> _EXERCISE OBJECTIVE_:
Print, exactly as written, every line from the first line of the records below through the line containing "def reqOn (n", and nothing further.

> _DATA EXTRACT_:
-- ==== Sys2Proof/Tests/Slice0.lean ====
section
/-! SUPPORT. Tests: ill-formed commands, frames written out byte by byte, a step of each command on small states, and
for each statement of the obligations a state that meets its hypotheses. -/

namespace Sys2Proof.Tests

open Sys2Proof Sys2Proof.Machine

set_option Elab.async false

/-! ### Small states -/

/-- A request frame of a node with a tag; every other field is 0. -/
def req (n t : Nat) : Frame :=
  ⟨1, 0, BitVec.ofNat 16 n, BitVec.ofNat 8 t, 0, 0, 0, 0, 0, 0, 0, 0, 0, 0, 0, []⟩

/-- The same with a handle. -/
def reqOn (n t slot issue : Nat) : Frame :=
  { req n t with slot := BitVec.ofNat 16 slot, issue := BitVec.ofNat 8 issue }

/-- Frame of the authority, node 4095. -/
def auth : Frame := req 4095 0

/-- Node 5 on N0: write permission, ceiling 3, quota 2, one tag (40) in use. -/
def node5 : NodeRec := ⟨.render, .present, some 0, 2, true, 3, 0, 0, 1#64 <<< 40⟩

/-- Node 6 on N1: write permission, ceiling 1, quota 64. -/
def node6 : NodeRec := ⟨.render, .present, some 1, 64, true, 1, 0, 0, 0⟩

/-- Node 7: enrolled, quiet, no write permission. -/
def node7 : NodeRec := ⟨.render, .enrolled, none, 4, false, 2, 0, 0, 0⟩

/-- Node 8: barred. -/
def node8 : NodeRec := ⟨.render, .barred, some 1, 4, true, 2, 0, 0, 0⟩

/-- Extent 10 of the base state: OUTPUT, 16 blocks on B0. -/
def ext10 : ExtentRec := ⟨0, 0, 4, true, true, false, 2⟩

/-- Extent 11: LIBRARY, 16 blocks on B0. -/
def ext11 : ExtentRec := ⟨0, 16, 4, false, false, true, 0⟩

/-- Extent 12: ASSET on B1, which has no disk. -/
def ext12 : ExtentRec := ⟨1, 0, 0, false, true, false, 3⟩

/-- Extent 13: PRIVATE, 16 blocks on B0. -/
def ext13 : ExtentRec := ⟨0, 32, 4, true, false, true, 3⟩

/-- N0 (round 1) and N1 UP, N2 and N3 DOWN; B0 READY with 64 blocks, B2 in SERVICE with 100. -/
def base : State :=
  { State.reset with
    ports := #v[⟨true, 1, 0, 0, []⟩, ⟨true, 0, 0, 0, []⟩, Port.reset, Port.reset]
    roster := [(5, node5), (6, node6), (7, node7), (8, node8), (4095, NodeRec.reset)]
    map := ⟨[(10, ext10), (11, ext11), (12, ext12), (13, ext13)], [(10, ⟨41, false⟩)]⟩
    bays := (State.reset.bays.set 0 ⟨.ready, 64, [], none, 1, 9, none⟩).set 2 ⟨.service, 100, [], none, 0, 0, none⟩ }

/-- A request of a node that waits, admitted on N0 in its round. -/
def waiting (code n t : Nat) : Req := ⟨code, n, t, 0, 1, false⟩

/-- A live loan of node 5 on extent 10, class 1, issue 3. -/
def held (mode : Mode) : LoanRec := ⟨3, .held, 5, 10, mode, 1, 7, 0, false, 0, none, none⟩

/-- The base state with that loan in slot 0. -/
def withLoan (l : LoanRec) : State :=
  base |> setLoan 0 l |> updNode 5 (fun r => { r with held := 1 })

/-- A claim entry. -/
def entry (n t : Nat) (k : EntryKind) (cls wait : Nat) : ClaimEntry := ⟨waiting 1 n t, k, cls, wait⟩

/-- A claim queue on extent 10. -/
def withQueue (q : List ClaimEntry) (s : State) : State := updXl 10 (fun x => { x with queue := q }) s

/-- A transfer of node 5 on B0. -/
def transfer (kind : TransferKind) (h : Option Handle) (e : Option Nat) : Transfer :=
  ⟨kind, waiting (if kind = .write then 6 else 5) 5 30, h, e, 0, 1, []⟩

/-- A transfer in flight with sequence number 9, as R70 issued it, at a tick count, its reply sent or not. -/
def fly (x : Transfer) (ticks : Nat) (sent : Bool) : InFlight := { x.issued 9 with ticks := ticks, replySent := sent }

/-- A transfer in flight on a bay, with sequence number 9. -/
def flying (b : Nat) (x : Transfer) (ticks : Nat) (s : State) : State :=
  updBay b (fun y => { y with inFlight := some (fly x ticks false) }) s

/-- The state a step answers with; none where it stops. -/
def next? (r : Result) : Option State :=
  match r with
  | .next t => some t
  | .fault _ | .refused _ => none

/-- What is read of the next state. -/
def of (r : Result) {α : Type} (f : State → α) : Option α := (next? r).map f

> _TASK ANSWER_:
-- ==== Sys2Proof/Tests/Slice0.lean ====
section
/-! SUPPORT. Tests: ill-formed commands, frames written out byte by byte, a step of each command on small states, and
for each statement of the obligations a state that meets its hypotheses. -/

namespace Sys2Proof.Tests

open Sys2Proof Sys2Proof.Machine

set_option Elab.async false

/-! ### Small states -/

/-- A request frame of a node with a tag; every other field is 0. -/
def req (n t : Nat) : Frame :=
  ⟨1, 0, BitVec.ofNat 16 n, BitVec.ofNat 8 t, 0, 0, 0, 0, 0, 0, 0, 0, 0, 0, 0, []⟩

/-- The same with a handle. -/
def reqOn (n t slot issue : Nat) : Frame :=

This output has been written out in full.